As an investing company in accordance with the AIM Rules, the Company is required to make an acquisition or acquisitions which constitutes a reverse takeover under the AIM Rules or otherwise implement its Investing Policy on or before the date falling 12 months from the adoption of the Investing Policy failing which, the Ordinary Shares will be suspended from trading on AIM. Accordingly, the Company must implement its Investing Policy to the satisfaction of the London Stock Exchange by no later than 9 September 2015. In the event that the Ordinary Shares are so suspended and the Company fails to make an acquisition or acquisitions which constitute a reverse takeover under the AIM Rules or otherwise implement its proposed Investing Policy, the admission to trading on AIM would be cancelled six months from the date of suspension.

Currently the Company has not substantially implemented its Investing Policy to the satisfaction of the London Stock Exchange and Guscio may therefore become suspended from trading on AIM. The Company has been actively looking for complementary acquisition and investment targets to Sportsdata in the educational technology sector with a view to making further investments in accordance with the Investing Policy and to achieve certainty regarding satisfaction of implementation of the Investing Policy in accordance with the AIM Rules.

While the Company has undertaken a significant amount of due diligence and negotiations are advanced on a number of potential investments, there is no guarantee that a transaction will be completed.
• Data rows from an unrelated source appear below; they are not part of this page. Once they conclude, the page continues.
theorem pollLoop8_is {left : Nat} {s t : State} (h : pollLoop8 left s = .next t) : t.is = s.is := by
  induction left generalizing s with
  | zero => cases h
  | succ left ih =>
    obtain ⟨u, hu, h⟩ := andThen_eq_next h
    have hsample : u.is = s.is := by
      obtain ⟨v, hv, hu⟩ := andThen_eq_next hu
      cases hu
      obtain ⟨-, rfl⟩ := emit_eq_next hv
      rfl
    split at h
    · obtain ⟨-, rfl⟩ := emit_eq_next h
      exact hsample
    · exact (ih h).trans hsample

theorem pollLoop4_is {left : Nat} {s t : State} (h : pollLoop4 left s = .next t) : t.is = s.is := by
  induction left generalizing s with
  | zero => cases h
  | succ left ih =>
    obtain ⟨u, hu, h⟩ := andThen_eq_next h
    have hsample := sampleNibbles_is hu
    dsimp only at h
    split at h
    · cases h
      exact hsample
    · exact (ih h).trans hsample

theorem pollCycle_is {s t : State} (h : pollCycle s = .next t) : t.is = s.is := by
  unfold pollCycle at h
  split at h
  · obtain ⟨u, hu, h⟩ := andThen_eq_next h
    exact (pollLoop8_is h).trans (emitAll_is (t := u) hu)
  · obtain ⟨u, hu, h⟩ := andThen_eq_next h
    exact (pollLoop4_is h).trans (emitAll_is (t := u) hu)

/-! ## One step of the FSM -/

/-- In the IS state x, running the step event by event ends where `cycle` ends. -/
def StepRuns (x : InitState) (cycle : State → Result) : Prop :=
  ∀ (arg : Byte) (j : Nat) (s t : State), Executes .initCtrl arg s → s.is = x → cycle s = .next t →
    Kept s t ∧ t.is = x ∧ ∃ j', EventSteps (running .initCtrl arg j 0 0x00 s) (initTransition arg j' t)

theorem stepRuns_fixed {x : InitState} (events : State → List PortOp)
    (hpart : ∀ s : State, s.is = x → initPart s = .fixed (events s)) (hne : ∀ s, events s ≠ []) :
    StepRuns x fun s => emitAll (events s) s := fun _ j s _ hx his hrun =>
  have hin : InPart .initCtrl _ (.fixed (events s)) s := ⟨hx, hpart s his⟩
  ⟨emitAll_kept hrun, (emitAll_is hrun).trans his, hin.fixed (hne s) hrun j 0x00⟩

theorem stepRuns_poll {x : InitState} (hpart : ∀ s : State, s.is = x → initPart s = .poll) : StepRuns x pollCycle :=
  fun _ j s _ hx his hrun =>
  have hin : InPart .initCtrl _ .poll s := ⟨hx, hpart s his⟩
  have hm : s.mode ≠ .undef := (executes_iff.1 hx.accepted).2.2 nofun nofun
  ⟨pollCycle_kept hrun, (pollCycle_is hrun).trans his, hin.pollCycle hm hrun j 0x00⟩

theorem writeEvents_ne_nil (m : Mode) (rs : Bool) (v : Byte) : writeEvents m rs v ≠ [] := by
  cases m <;> nofun

theorem stepRuns_write {x : InitState} (code : State → Byte)
    (hpart : ∀ s : State, s.is = x → initPart s = .fixed (writeEvents s.mode false (code s))) :
    StepRuns x fun s => writeCycle false (code s) s :=
  stepRuns_fixed _ hpart fun s => writeEvents_ne_nil s.mode false (code s)

theorem emitAll_singleton (e : PortOp) (s : State) : emitAll [e] s = emit e s := by
  rw [emitAll_cons]
  cases emit e s <;> rfl

theorem stepRuns_delay {x : InitState} (us : State → Micros)
    (hpart : ∀ s : State, s.is = x → initPart s = .fixed [.delay (us s)]) :
    StepRuns x fun s => emit (.delay (us s)) s := by
  have h := stepRuns_fixed (x := x) (fun s => [.delay (us s)]) hpart fun _ => List.cons_ne_nil _ _
  simpa only [emitAll_singleton] using h

/-! ## The rest of the sequence -/

/-- From the IS state x on, running event by event ends where `rest` ends. -/
def RunsFrom (x : InitState) (rest : State → Result) : Prop :=
  ∀ (arg : Byte) (j : Nat) (s t : State), Executes .initCtrl arg s → rest s = .next t →
    EventSteps (enterInit x arg j s) t

/-- A step of the FSM, then what follows it. -/
theorem StepRuns.andThen {x : InitState} {cycle rest : State → Result} (h : StepRuns x cycle)
    (hrest : ∀ (arg : Byte) (j : Nat) (s t : State), Executes .initCtrl arg s → s.is = x → rest s = .next t →
      EventSteps (initTransition arg j s) t) :
    RunsFrom x fun s => andThen (atState x s cycle) rest := by
  intro arg j s t hx hrun
  obtain ⟨u, hu, hrun⟩ := andThen_eq_next hrun
  have hx' : Executes .initCtrl arg { s with is := x } := hx.of_kept ((Kept.refl s).regs _ _ _ _)
  obtain ⟨hkept, his, j', hsteps⟩ := h arg j _ u hx' rfl hu
  exact hsteps.trans (hrest arg j' u t (hx'.of_kept hkept) his hrun)

/-- A step of the FSM that leads to one other. -/
theorem StepRuns.thenEnter {x y : InitState} {cycle rest : State → Result} (h : StepRuns x cycle)
    (hto : ∀ (arg : Byte) (j : Nat) (s : State), s.is = x → initTransition arg j s = enterInit y arg j s)
    (hrest : RunsFrom y rest) : RunsFrom x fun s => Machine.andThen (atState x s cycle) rest :=
  h.andThen fun arg j s t hx his hrun => hto arg j s his ▸ hrest arg j s t hx hrun

/-- A poll of the tail: on a ready sample the sequence goes on, on TIMEOUT it ends (R213, R217). -/
theorem afterTailPoll_runs {y : InitState} {next : State → Result} (hnext : RunsFrom y next) {arg : Byte} {j : Nat}
    {s t : State} (hx : Executes .initCtrl arg s)
    (hrun : (if pollStatus s = .timeout then .next (finishInitCtrl s) else next s) = .next t) :
    EventSteps (afterTailPoll y arg j s) t := by
  unfold afterTailPoll
  split at hrun
  · next htimeout =>
    cases hrun
    rw [if_pos htimeout]
    exact .refl _
  · next hready =>
    rw [if_neg hready]
    exact hnext arg j s t hx hrun

/-- A busy-checked write of the tail. -/
theorem runsFrom_checkedWrite {write poll : InitState} {v : Byte} {next : State → Result}
    (hwrite : ∀ s : State, s.is = write → initPart s = .fixed (writeEvents s.mode false v))
    (hto : ∀ (arg : Byte) (j : Nat) (s : State), s.is = write → initTransition arg j s = enterInit poll arg j s)
    (hpoll : ∀ s : State, s.is = poll → initPart s = .poll)
    (hafter : ∀ (arg : Byte) (j : Nat) (s t : State), Executes .initCtrl arg s → s.is = poll →
      (if pollStatus s = .timeout then .next (finishInitCtrl s) else next s) = .next t →
      EventSteps (initTransition arg j s) t) :
    RunsFrom write (checkedWrite write poll v next) :=
  (stepRuns_write (fun _ => v) hwrite).thenEnter hto ((stepRuns_poll hpoll).andThen hafter)

/-! ## The sequence -/

theorem runsFrom_entry : RunsFrom .em (checkedWrite .em .emP codeEntry fun s => .next (finishInitCtrl s)) := by
  refine runsFrom_checkedWrite (fun s his => by rw [initPart, his]) (fun arg j s his => by rw [initTransition, his])
    (fun s his => by rw [initPart, his]) fun arg j s t _ his hrun => ?_
  rw [ite_self] at hrun
  cases hrun
  rw [initTransition, his]
  exact .refl _

theorem runsFrom_tail : RunsFrom .dc initTail := by
  have hclear : RunsFrom .clr
      (checkedWrite .clr .clrP codeClear (checkedWrite .em .emP codeEntry fun s => .next (finishInitCtrl s))) := by
    refine runsFrom_checkedWrite (fun s his => by rw [initPart, his]) (fun arg j s his => by rw [initTransition, his])
      (fun s his => by rw [initPart, his]) fun arg j s t hx his hrun => ?_
    rw [initTransition, his]
    exact afterTailPoll_runs runsFrom_entry hx hrun
  refine runsFrom_checkedWrite (fun s his => by rw [initPart, his]) (fun arg j s his => by rw [initTransition, his])
    (fun s his => by rw [initPart, his]) fun arg j s t hx his hrun => ?_
  rw [initTransition, his]
  exact afterTailPoll_runs hclear hx hrun

theorem runsFrom_functionSets : RunsFrom .fs1 fun s => andThen (initFunctionSets s) initTail := by
  have hd2 : RunsFrom .d2 _ := (stepRuns_delay (·.cfg.delayFs2Us) fun s his => by rw [initPart, his]).thenEnter
    (fun arg j s his => by rw [initTransition, his]) runsFrom_tail
  have hfs2 : RunsFrom .fs2 _ := (stepRuns_write funcsetCode fun s his => by rw [initPart, his]).thenEnter
    (fun arg j s his => by rw [initTransition, his]) hd2
  have hd1 : RunsFrom .d1 _ := (stepRuns_delay (·.cfg.delayFs1Us) fun s his => by rw [initPart, his]).thenEnter
    (fun arg j s his => by rw [initTransition, his]) hfs2
  have hfs1 : RunsFrom .fs1 _ := (stepRuns_write funcsetCode fun s his => by rw [initPart, his]).thenEnter
    (fun arg j s his => by rw [initTransition, his]) hd1
  simpa only [initFunctionSets, andThen_assoc] using hfs1

theorem runsFrom_prelim : RunsFrom .pre init4 :=
  (stepRuns_fixed (fun _ => w4n false codePrelim) (fun s his => by rw [initPart, his]) fun _ => nofun).thenEnter
    (fun arg j s his => by rw [initTransition, his]) runsFrom_functionSets

/-- INIT_CTRL event by event ends where its sequence ends (R216). -/
theorem initCtrl_runs {arg : Byte} {s t : State} (hx : Executes .initCtrl arg s) (hrun : execInitCtrl arg s = .next t) :
    EventSteps (beginCommand .initCtrl arg s) t := by
  have hm : s.mode ≠ .undef := (executes_iff.1 hx.accepted).2.2 nofun nofun
  rw [execInitCtrl, inSession_bound hm] at hrun
  rw [beginCommand]
  cases hmode : s.mode with
  | undef => exact absurd hmode hm
  | m4 =>
    rw [hmode] at hrun
    exact runsFrom_prelim arg 0 s t hx hrun
  | m8 =>
    rw [hmode] at hrun
    exact runsFrom_functionSets arg 0 s t hx hrun

end Sys2Proof.Machine

/-! # A command run event by event reaches its whole meaning

From rest, accepting a command and running it one event a step ends in the state that its whole meaning gives (00_scope.md R7,
R14; log 1), and within 72 + 18·N steps (44_busy_poll.md R197, 45_init_fsm.md R219). -/

namespace Sys2Proof.Machine

/-! ## What a command's answer leaves alone -/

/-- `t` is `s` after bus activity and a response, with FAULT set or not. -/
def Answer (s t : State) : Prop := ∃ u st d fault, Kept s u ∧ t = { respond st d u with fault := fault }

theorem Kept.answer {s u : State} (h : Kept s u) (st : Status) (d : Byte) : Answer s (respond st d u) :=
  ⟨u, st, d, u.fault, h, rfl⟩

theorem raiseContractFault_answer (s : State) : Answer s (raiseContractFault s) := ⟨s, .contract, 0x00, true, .refl s, rfl⟩

theorem inSession_answer {s t : State} {r : Result} (h : inSession s r = .next t) (hr : s.mode ≠ .undef → Answer s t) :
    Answer s t := by
  by_cases hm : s.mode = .undef
  · rw [inSession_undef hm] at h
    cases h
    exact ⟨s, .notInit, 0xFF, true, .refl s, rfl⟩
  · exact hr hm

theorem writeCommand_answer {rs : Bool} {v : Byte} {s t : State} (h : writeCommand rs v s = .next t) : Answer s t :=
  inSession_answer h fun hm => by
    obtain ⟨u, hu, rfl⟩ := writeCommand_kept hm h
    exact hu.answer ..

theorem readCommand_answer {rs : Bool} {s t : State} (h : readCommand rs s = .next t) : Answer s t :=
  inSession_answer h fun hm => by
    obtain ⟨u, hu, rfl⟩ := readCommand_kept hm h
    exact hu.answer ..

theorem pollCommand_answer {s t : State} (h : pollCommand s = .next t) : Answer s t :=
  inSession_answer h fun hm => by
    obtain ⟨u, hu, rfl⟩ := pollCommand_kept hm h
    exact hu.answer ..

theorem execInitCtrl_answer (arg : Byte) {s t : State} (h : execInitCtrl arg s = .next t) : Answer s t :=
  inSession_answer h fun hm => by
    obtain ⟨u, hu, rfl⟩ := execInitCtrl_polled hm h
    exact hu.answer ..

/-- `t` is `s` after a command: its response waits, and of what lies outside the block nothing has changed but the answers drawn
and the trace, which has events of the bound width more. -/
structure Responds (s t : State) : Prop where
  rspValid : t.rspValid = true
  seq : t.seq = .idle
  queue : t.queue = s.queue
  delivered : t.delivered = s.delivered
  rspReady : t.rspReady = s.rspReady
  resetReq : t.resetReq = s.resetReq
  cfg : t.cfg = s.cfg
  pace : t.pace = s.pace
  trace : ∃ es, t.trace = s.trace ++ es ∧ ∀ e ∈ es, widthFits s.mode e

theorem Answer.responds {s t : State} (h : Answer s t) : Responds s t := by
  obtain ⟨u, st, d, fault, hu, rfl⟩ := h
  exact ⟨rfl, rfl, hu.queue, hu.delivered, hu.rspReady, hu.resetReq, hu.cfg, hu.pace, hu.trace⟩

theorem Answer.mode {s t : State} (h : Answer s t) : t.mode = s.mode := by
  obtain ⟨u, st, d, fault, hu, rfl⟩ := h
  exact hu.mode

theorem execInit_responds {arg : Byte} {s t : State} (h : execInit arg s = .next t) : Responds s t := by
  unfold execInit at h
  split at h
  · cases h
    exact (raiseContractFault_answer s).responds
  · split at h
    · cases h
      exact (raiseContractFault_answer s).responds
    · obtain ⟨u, hu, h⟩ := andThen_eq_next h
      cases h
      have hk := emit_kept hu
      exact ⟨rfl, rfl, hk.queue, hk.delivered, hk.rspReady, hk.resetReq, hk.cfg, hk.pace, hk.trace⟩

theorem execDeinit_responds (arg : Byte) {s t : State} (h : execDeinit arg s = .next t) : Responds s t := by
  obtain ⟨u, hu, h⟩ := andThen_eq_next h
  cases h
  have hk := emit_kept hu
  exact ⟨rfl, rfl, hk.queue, hk.delivered, hk.rspReady, hk.resetReq, hk.cfg, hk.pace, hk.trace⟩

theorem execOp_responds {op : Op} {arg : Byte} {s t : State} (h : execOp op arg s = .next t) : Responds s t := by
  cases op with
  | init => exact execInit_responds h
  | deinit => exact execDeinit_responds arg h
  | writeInstr | writeData => exact (writeCommand_answer h).responds
  | readInstr | readData => exact (readCommand_answer h).responds
  | waitBusy => exact (pollCommand_answer h).responds
  | initCtrl => exact (execInitCtrl_answer arg h).responds
  | reserved c =>
    cases h
    exact (raiseContractFault_answer s).responds

/-! ## A command that is turned away -/

/-- INIT of a bad width, and INIT in a session (R265). -/
theorem rejection_init {arg : Byte} {s : State} (h : busWidth arg = none ∨ s.mode ≠ .undef) :
    rejection .init arg s = some (raiseContractFault s) := by
  cases hw : busWidth arg with
  | none => simp [rejection, hw]
  | some m =>
    have hm : s.mode ≠ .undef := h.resolve_left (by simp [hw])
    simp [rejection, hw, hm]

theorem execOp_rejected {op : Op} {arg : Byte} {s t : State} (h : rejection op arg s = some t) :
    execOp op arg s = .next t := by
  have unbound {r : Result} (hs : (if s.mode = .undef then some (notInitStub s) else none) = some t) :
      inSession s r = .next t := by
    split at hs
    · next hm =>
      cases hs
      exact inSession_undef hm
    · cases hs
  cases op with
  | reserved c =>
    cases h
    rfl
  | deinit => cases h
  | init =>
    by_cases hbad : busWidth arg = none ∨ s.mode ≠ .undef
    · rw [rejection_init hbad] at h
      cases h
      exact exec_init_rejected hbad
    · obtain ⟨hwidth, hm⟩ := not_or.1 hbad
      have hnone : rejection .init arg s = none :=
        executes_iff.2 ⟨nofun, fun _ => ⟨Option.isSome_iff_ne_none.2 hwidth, not_not.1 hm⟩, fun hne => absurd rfl hne⟩
      rw [h] at hnone
      cases hnone
  | writeInstr | writeData | readInstr | readData | waitBusy | initCtrl => exact unbound h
It is, however, envisaged that any future transactions, being acquisitions/investments, fundraisings, or, any other corporate activity, may require the issue of new Ordinary Shares. Accordingly, the Company is seeking new general authorities for the issuance of Ordinary Shares now, such that it provides the Company with flexibility and agility to more readily proceed with potential transactions. 

Outlook

As set out in the Company’s interim results for the six month period ended 31 March 2015 which were announced on 4 June 2015, the Company's financial position has been strengthened. In total, £864,000 (£860,000 net of costs) has been raised by the issue of new Ordinary Shares.

The Company is confident that it has identified exciting investment opportunities and that further complementary investment opportunities can be identified in the coming weeks and months. Therefore, the Board is confident that implementation of the Investing Policy can, and hopefully will, provide Shareholders with capital growth over time.

FURTHER ENQUIRIES

Guscio PLC
Tony Humphreys / Marcus Yeoman 020 3053 1897
Sanlam Securities UK Limited
Virginia Bull / Simon Clements 020 7628 2200
Peterhouse Corporate Finance Limited
Lucy Williams / Eran Zucker 020 7469 0936

DEFINITIONS

The following definitions apply throughout this document unless the context requires otherwise:

“AIM” AIM, the market of that name operated by the London Stock Exchange;
“AIM Rules” the rules of the London Stock Exchange governing admission to, and operation of, AIM and comprising the AIM Rules for Companies and the AIM Rules for Nominated Advisers;
“Circular” means the circular to Shareholders of today’s date;
“Directors” or the “Board” the directors of the Company;
“Existing Ordinary Shares” the Ordinary Shares in issue as at the date of this document
“General Meeting” the general meeting of the Company to be held on 1 September 2015 (and any adjournment thereof) for the purposes of considering the Resolutions;
“Guscio” or the “Company” Guscio PLC whose registered office is at 27/28 Eastcastle Street, London W1W 8DH;
“Investing Policy” the investing policy of the Company as approved by Shareholders on 8 September 2014 and as set out in the circular to Shareholders dated 12 August 2014;
“London Stock Exchange” London Stock Exchange plc;
“Nominated Adviser” Sanlam Securities;
“Notice” the notice convening the General Meeting;
“Ordinary Shares” ordinary shares in the capital of the Company with a par value of 0.1 pence;
“Peterhouse” Peterhouse Corporate Finance Limited;
“Resolutions” the resolutions set out in the Notice;
“Sanlam Securities” Sanlam Securities UK Limited, the Company’s nominated adviser for the purposes of the AIM Rules;
“Shareholders” holders of the Existing Ordinary Shares from time to time;
“Warrant Instrument 2014” the warrant instrument issued by the Company dated 8 September 2014.